Адам сказал, что Мэри остановила машину, дверца раскрылась, и Мэри попросила его пересесть назад к Марку. ДВЕРЦА РАСКРЫЛАСЬ САМА СОБОЙ. Этот момент он помнит яснее всего, и я тоже до конца дней своих буду помнить. И потом всю дорогу Мэри разговаривала с кем-то, кого они с братом не видели и не слышали.
Мэри закричала, и всего на секунду возникла акула. Она была большая, как пирога, а ветер, сильный, как океанское течение, сдул нас в воду. Признаюсь честно: ума не приложу, как все это можно было бы объяснить.
Самолет пока не взлетел. Все-таки попытаюсь. Легко сказать, чего не произошло в тот миг. И безумно трудно — описать, что именно произошло. Слов нет. Акула не плавала в воздухе. Я знаю, как это звучит, но она (он!) не плавала. Мы не находились под водой. Отнюдь. Мы могли дышать, ходить и бегать точно так же, как он мог плыть, хотя и не так быстро, как он. Могли даже бороться с течением.
Хуже всего было то, что он то появлялся, то исчезал, исчезал и появлялся, и уже казалось, будто мы бежим от него или сражаемся с ним при вспышках молний, иногда он был Хэнгой — высоким, выше короля — и улыбался мне, а сам гнал нас, как стадо.
Нет. Самое гадкое — в стадо, которое он гнал, входили все, кроме меня. Он заставлял их — Мэри, Ланги, Адама и Марка — двигаться в сторону берега, как собака гонит овец, мне он позволил бы убежать. (Иногда я гадаю, почему не убежал. То был новый я, таким я себя вряд ли еще увижу.)
Его челюсти были вполне реальными — иногда я слышал их щелканье, не видя его самого. Я закричал, звал его по имени. Наверное, я кричал, что он нарушил наш договор, что причинять зло моим женам и сыновьям — все равно что мне. Следует воздать этому дьяволу должное — по-моему, он просто не понял. Король сказал мне сегодня, что старые боги очень мудры, но и их разуму не все подвластно.
Я схватил нож, хелетей, которым Ланги вскрывала кокосы.
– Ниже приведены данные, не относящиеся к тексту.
/-- The fixture FX (spec/95_test_vectors.md 2.2) with the instruction under test at cell 2. -/
def fx (cells : List Val) : State :=
  { chan ([109, 30] ++ cells ++ List.replicate (8 - cells.length) 0 ++ [111, 222, -5] ++ List.replicate 27 0 ++
      [333, 44, -6]) [77] with
    rb := 30, ip := 2 }

theorem construct_wf (prog : List Val) : (State.construct prog).mem.wf := Memory.writeList_wf Memory.wf_nil 0 prog

/-! ### WellFormed refuses an Immediate destination (R92) -/

theorem test_wf_add : (Instr.add (.position 1) (.position 2) (.immediate 3)).wellFormed = false := by decide
theorem test_wf_multiply : (Instr.multiply (.position 1) (.position 2) (.immediate 3)).wellFormed = false := by decide
theorem test_wf_input : (Instr.input (.immediate 3)).wellFormed = false := by decide
theorem test_wf_lessThan : (Instr.lessThan (.position 1) (.position 2) (.immediate 3)).wellFormed = false := by decide
theorem test_wf_equals : (Instr.equals (.position 1) (.position 2) (.immediate 3)).wellFormed = false := by decide
theorem test_wf_relative_ok : (Instr.input (.relative (-3))).wellFormed = true := by decide

/-! ### Words written out from the spec's tables (R82, R84; digits C B A and two opcode digits) -/

theorem test_decode_add : decodeList [21101, 7, 8, 0] = .ok (.add (.immediate 7) (.immediate 8) (.relative 0), 4) := by
  decide
theorem test_decode_multiply :
    decodeList [1002, 4, 3, 4] = .ok (.multiply (.position 4) (.immediate 3) (.position 4), 4) := by decide
theorem test_decode_input : decodeList [203, 12] = .ok (.input (.relative 12), 2) := by decide
theorem test_decode_output : decodeList [104, -1] = .ok (.output (.immediate (-1)), 2) := by decide
theorem test_decode_jumpIfTrue : decodeList [2005, 10, 11] = .ok (.jumpIfTrue (.position 10) (.relative 11), 3) := by
  decide
theorem test_decode_jumpIfFalse : decodeList [1006, 100, 14] = .ok (.jumpIfFalse (.position 100) (.immediate 14), 3) := by
  decide
theorem test_decode_lessThan :
    decodeList [207, 10, 11, 12] = .ok (.lessThan (.relative 10) (.position 11) (.position 12), 4) := by decide
theorem test_decode_equals :
    decodeList [20108, 1, 2, 3] = .ok (.equals (.immediate 1) (.position 2) (.relative 3), 4) := by decide
theorem test_decode_adjustRelativeBase : decodeList [209, 0] = .ok (.adjustRelativeBase (.relative 0), 2) := by decide
theorem test_decode_halt : decodeList [99] = .ok (.halt, 1) := by decide
/-- V-DEC-7, V-DEC-9, V-DEC-20: higher digits are ignored. -/
theorem test_decode_higher : decodeList [3099] = .ok (.halt, 1) ∧ decodeList [1103, 5] = .ok (.input (.immediate 5), 2) := by
  decide
/-- V-DEC-11 to V-DEC-16: illegal words at the ends of the ranges. -/
theorem test_decode_illegal :
    decodeList [0] = .error (.unknownOpcode 0) ∧ decodeList [10] = .error (.unknownOpcode 10) ∧
    decodeList [398] = .error (.unknownOpcode 398) ∧ decodeList [-1] = .error (.unknownOpcode (-1)) ∧
    decodeList [-99] = .error (.unknownOpcode (-99)) := by decide
/-- V-DEC-17 to V-DEC-19: bad mode digits, the lowest parameter first. -/
theorem test_decode_badMode :
    decodeList [301] = .error (.invalidAddressingMode 1 3) ∧ decodeList [31101] = .error (.invalidAddressingMode 3 3) ∧
    decodeList [904] = .error (.invalidAddressingMode 1 9) ∧ decodeList [33301] = .error (.invalidAddressingMode 1 3) := by
  decide
theorem test_encode :
    encode (.add (.immediate 7) (.immediate 8) (.relative 0)) = [21101, 7, 8, 0] ∧ encode .halt = [99] ∧
    encode (.output (.position 50)) = [4, 50] := by decide
theorem test_decodeTableWord : decodeTableWord 8 4 = some (.output (.position 0)) ∧ decodeTableWord 8 98 = none := by decide
theorem test_withFetchWord : after (step (State.reset.withFetchWord 8 104)) (fun t => t.outq == [0] && t.ip == 2) = true := by
  decide

/-! ### Single steps, with the results of spec/95_test_vectors.md -/

/-- S1, and V-ADD-10: the Add overwrites its own word and still advances by 4. -/
theorem test_add_own_word :
    after (step (chan [1, 0, 0, 0, 99] [])) (fun t => t.inspectMemory == [2, 0, 0, 0, 99] && t.ip == 4) = true := by decide
/-- V-ADD-4: overflow, with the whole record. -/
theorem test_add_overflow :
    after (step (chan [1101, 9223372036854775807, 1, 0, 99] []))
      (fun t => decide (t.status = .faulted ⟨.arithmeticOverflow, 0, 1101, .nothing⟩ ∧ t.ip = 0 ∧ t.read 0 = 1101)) = true := by
  decide
/-- S2: source and destination are one cell. -/
theorem test_multiply_same_cell : after (step (chan [2, 3, 0, 3, 99] [])) (fun t => t.read 3 == 6 && t.ip == 4) = true := by
  decide
/-- V-MUL-11: the product is exactly `-2^63`. -/
theorem test_multiply_min :
    after (step (chan [1102, -4294967296, 2147483648, 0, 99] [])) (fun t => t.read 0 == -9223372036854775808) = true := by
  decide
/-- V-FX-41: a Relative destination. -/
theorem test_input_relative :
    after (step (fx [203, 12])) (fun t => t.read 42 == 77 && t.inq == [] && t.ip == 4 && t.ext == []) = true := by decide
/-- V-FX-42: an Immediate destination consumes nothing. -/
theorem test_input_immediate :
    after (step (fx [103, 12])) (fun t => faultKind t == some .invalidWriteTarget && t.inq == [77] && t.ip == 2) = true := by
  decide
/-- V-FX-45. -/
theorem test_output_relative : after (step (fx [204, 10])) (fun t => t.outq == [333] && t.ip == 4) = true := by decide
/-- V-FX-51: the address `-1`. -/
theorem test_output_negative :
    after (step (fx [204, -31])) (fun t => decide (t.status = .faulted ⟨.negativeAddress, 2, 204, .value (-1)⟩)) = true := by
  decide
/-- V-FX-28: the target is the content of the cell. -/
theorem test_jumpIfTrue_taken : after (step (fx [5, 10, 11])) (fun t => t.ip == 222) = true := by decide
/-- V-JMP-7: a negative target faults although the jump is not taken. -/
theorem test_jumpIfTrue_eager :
    after (step (chan [1105, 0, -1, 99] [])) (fun t => faultKind t == some .negativeAddress && t.ip == 0) = true := by decide
/-- V-FX-39: a never-written cell is false. -/
theorem test_jumpIfFalse_taken : after (step (fx [2206, 13, 11])) (fun t => t.ip == 44) = true := by decide
/-- V-FX-35. -/
theorem test_jumpIfFalse_not_taken : after (step (fx [1106, 10, 11])) (fun t => t.ip == 5) = true := by decide
/-- V-CMP-6: no subtraction, no overflow. -/
theorem test_lessThan_extremes :
    after (step (chan [1107, -9223372036854775808, 9223372036854775807, 5, 99, -1] [])) (fun t => t.read 5 == 1) = true := by
  decide
/-- V-CMP-5: strict. -/
theorem test_lessThan_strict : after (step (chan [1107, 3, 3, 5, 99, -1] [])) (fun t => t.read 5 == 0) = true := by decide
/-- V-CMP-9. -/
theorem test_equals_true : after (step (chan [8, 5, 6, 7, 99, 4, 4, -1] [])) (fun t => t.read 7 == 1) = true := by decide
/-- V-FX-24. -/
theorem test_equals_false : after (step (fx [22208, 10, 11, 12])) (fun t => t.read 42 == 0 && t.ip == 6) = true := by decide
/-- V-FX-48: the operand uses the old `rb`. -/
theorem test_adjust_relative : after (step (fx [209, 10])) (fun t => t.rb == 363 && t.ip == 4) = true := by decide
/-- V-RB-3, its second step. -/
theorem test_adjust_overflow :
    after (step { chan [109, 9223372036854775807, 109, 1, 99] [] with rb := 9223372036854775807, ip := 2 })
      (fun t => faultKind t == some .arithmeticOverflow && t.rb == 9223372036854775807 && t.ip == 2) = true := by decide
/-- V-HLT-1. -/
theorem test_halt : after (step (chan [99] [])) (fun t => decide (t.status = .halted ∧ t.ip = 0)) = true := by decide
/-- V-IO-2: an Input on an empty open queue changes nothing. -/
theorem test_input_blocks : after (exec (.input (.position 0)) (chan [3, 0] [] true)) (fun t => t == chan [3, 0] [] true) = true := by
  decide
/-- V-ADD-9: a write far beyond the program materialises one cell. -/
theorem test_materialise :
    after (step (chan [1101, 7, 0, 1000000, 99] []))
      (fun t => t.ext == [1000000] && t.read 1000000 == 7 && t.inspectMemory == [1101, 7, 0, 1000000, 99]) = true := by decide
/-- V-PRI-11, its third Add, with `MEM_CAPACITY = 2`. -/
theorem test_memory_exhausted :
    after (exec (.add (.immediate 1) (.immediate 1) (.position 102)) { State.construct [] { memCapacity := some 2 } with ext := [100, 101] })
      (fun t => faultKind t == some .memoryExhausted && t.ext == [100, 101]) = true := by decide
/-- V-HOST-1 and V-HOST-2. -/
theorem test_attach :
    after (chan [99] []).attach (fun t => faultKind t == some .doubleTransportClaim && t.ip == 0) = true ∧
    (match { State.construct [99] with status := .halted, started := true }.attach with
      | .refused .attachAfterStart => true
      | _ => false) = true := by decide
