-- ==== Sys2Proof/Machine/State.lean ====
section
/-! DEFINITION. The machine's state as plain data, its errors and its reset state (spec/10_state.md, spec/60_exceptions.md). -/

namespace Sys2Proof.Machine

/-- Memory: the bytes of MEM that are not zero, by strictly rising address (spec/10_state.md R42). An address that is not
listed reads as zero, the contents the spec gives memory at construction and after reset (R49, D8; log 8). -/
abbrev Memory := List Host.Cell

/-- Why the syscall handler fails (spec/60_exceptions.md R345). Every one is safe: the spec ends the run there. -/
inductive SyscallReason where
  /-- UnknownNumber(n): x17 is none of 93, 64, 63 (spec/48_system.md R309). Raised by ecall. Safe. -/
  | unknownNumber (n : Word)
  /-- BadFd(fd): a descriptor the write or the read syscall does not accept (R307, R308). Raised by ecall. Safe. -/
  | badFd (fd : Word)
  /-- HostIo: the host's write or flush failed (R307). `written` is what reached stream `fd` before it, an unspecified
  prefix of the bytes (U3): the one effect of a failing step, carried here because an error keeps the state it began in
  (log 4). Raised by ecall. Safe. -/
  | hostIo (fd : Word) (written : List Byte)
deriving DecidableEq, Repr

/-- Why a run fails apart from the rest (R346). -/
inductive ExecReason where
  /-- CycleLimit: CYCLE has reached MAX_CYCLES (spec/40_execution_cycle.md R146). Raised by `execute`. Safe. -/
  | cycleLimit
  /-- Breakpoint: an ebreak was executed (spec/48_system.md R301). Raised by ebreak. Safe. -/
  | breakpoint
deriving DecidableEq, Repr

/-- The error outcomes, the closed set of spec/60_exceptions.md R340. An error ends the step with the state as it was
before it (spec/40_execution_cycle.md R144, R349). Safe, each of them: the spec stops there too. -/
inductive Fault where
  /-- InvalidInstruction(w), code 1 (R341): the fetched word is no instruction. Raised by `step`. Safe. -/
  | invalidInstruction (w : Word)
  /-- MemoryViolation(a), code 2 (R342): an access at start address `a` leaves memory. Raised by the fetch, loads, stores,
  the write syscall and `loadBinary`. Safe. -/
  | memoryViolation (a : Word)
  /-- InvalidRegister(i), code 3 (R343): a register index over 31. Raised by the host's `setRegister` only. Safe. -/
  | invalidRegister (i : Nat)
  /-- LoaderError, code 4 (R344): the external loader's own. Nothing in the block raises it (log 21). Safe. -/
  | loaderError
  /-- SyscallError(reason), code 5 (R345). Raised by ecall. Safe. -/
  | syscallError (r : SyscallReason)
  /-- ExecutionError(reason), code 6 (R346). Raised by ebreak and by `execute`. Safe. -/
  | executionError (r : ExecReason)
  /-- ProofError, code 7 (R347). Raised by `executeWithProof` when proofs are disabled (R152). Safe. -/
  | proofError
  /-- VerificationError, code 8 (R347): the external verifier's own. Nothing in the block raises it (log 21). Safe. -/
  | verificationError
deriving DecidableEq, Repr

/-- Why something has no meaning here. No arm of `exec` and no step answers with one. -/
inductive Refusal where
  /-- The instruction is not modelled. Would be raised by `exec`'s arm alone; no arm does. Safe. -/
  | notModelled (mnemonic : String)
  /-- The record given to `execute_instruction` is not an already decoded instruction: no word decodes to it
  (spec/40_execution_cycle.md R149, spec/30_encoding.md R110; log 25). Raised by the host's `executeInstruction` alone. Safe. -/
  | notDecoded
deriving DecidableEq, Repr

/-- The state: REG, PC, CYCLE and MEM (spec/10_state.md R44, R42), the latched configuration (R43), the two output
streams (R47), and three fields of the model's own (logs 3 and 5). -/
structure State where
  /-- REG[1] to REG[31]; REG[i] is entry i-1. x0 has no storage (R30). -/
  regs : Vector Word 31
  /-- PC (R36). -/
  pc : Word
  /-- CYCLE, the number of completed instructions (R40). -/
  cycle : CycleCount
  /-- MEM (R42). -/
  mem : Memory
  /-- The configuration, which no operation but construction writes (R43, log 1). -/
  cfg : VmConfig
  /-- The bytes written to host stream 1, oldest first (R47, log 7). -/
  stdout : List Byte
  /-- The bytes written to host stream 2, oldest first (R47, log 7). -/
  stderr : List Byte
  /-- The model's own: the exit code when the step just completed answered Halt (spec/40_execution_cycle.md R140), none when
  it answered Continue. No instruction reads it; it is no run-status register (R48, log 5). -/
  halt : Option Word
  /-- The model's own: the host's coming answers to write syscalls, the first answers the next one (log 3). -/
  hostAnswers : List HostAnswer
  /-- The model's own: how many free answers have been drawn from `Config.hostAnswer` (log 3). -/
  hostDraws : Nat
deriving DecidableEq, Repr

/-- The machine after construction with the default configuration (R49, spec/70_reset_and_hazards.md R380, spec/00_scope.md
R7). `hostAnswers` and `hostDraws`: DESIGN CHOICE (log 3); `halt`: DESIGN CHOICE (log 5). -/
def State.reset : State :=
  { regs := Vector.replicate 31 0#32
    pc := 0x00000000#32
    cycle := 0#64
    mem := []
    cfg := VmConfig.default
    stdout := []
    stderr := []
    halt := none
    hostAnswers := []
    hostDraws := 0 }

end Sys2Proof.Machine
end

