-- ==== Sys2Proof/Machine/Operands.lean ====
section
/-! DEFINITION. The operand forms: the effective address of loads and stores, the shift amount of the immediate shifts,
and the extensions of loaded values (spec/20_memory.md R69, spec/30_encoding.md R98, spec/43_loads.md R210). -/

namespace Sys2Proof.Machine

/-- `ea = x[rs1] + imm` modulo 2^32 (R69). -/
def effectiveAddress (s : State) (rs1 : RegIdx) (imm : Word) : Word := readReg s rs1 + imm

/-- A five-bit shift amount as an ALU operand, zero-extended (R98). -/
def shamtWord (shamt : BitVec 5) : Word := shamt.setWidth 32

/-- `sext_8`, of lb. -/
def sextByte (v : Word) : Word := (v.setWidth 8).signExtend 32

/-- `sext_16`, of lh. -/
def sextHalf (v : Word) : Word := (v.setWidth 16).signExtend 32

/-- `zext_8`, of lbu. -/
def zextByte (v : Word) : Word := (v.setWidth 8).setWidth 32

/-- `zext_16`, of lhu. -/
def zextHalf (v : Word) : Word := (v.setWidth 16).setWidth 32

end Sys2Proof.Machine
end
Думая о кабанах, я — Господь тому свидетель — пошел на них в атаку. Вероятно, мне было ужасно страшно. Точно не помню — припоминаю лишь, как полосовал ножом что-то или кого-то огромного, который то появлялся, то исчезал, а через миг возвращался вновь. Поднятый ветром песок впивался в кожу. Я оказался по горло в пенистой воде. Резал и рубил. Акула-молот с моим ножом и моя рука в ее пасти.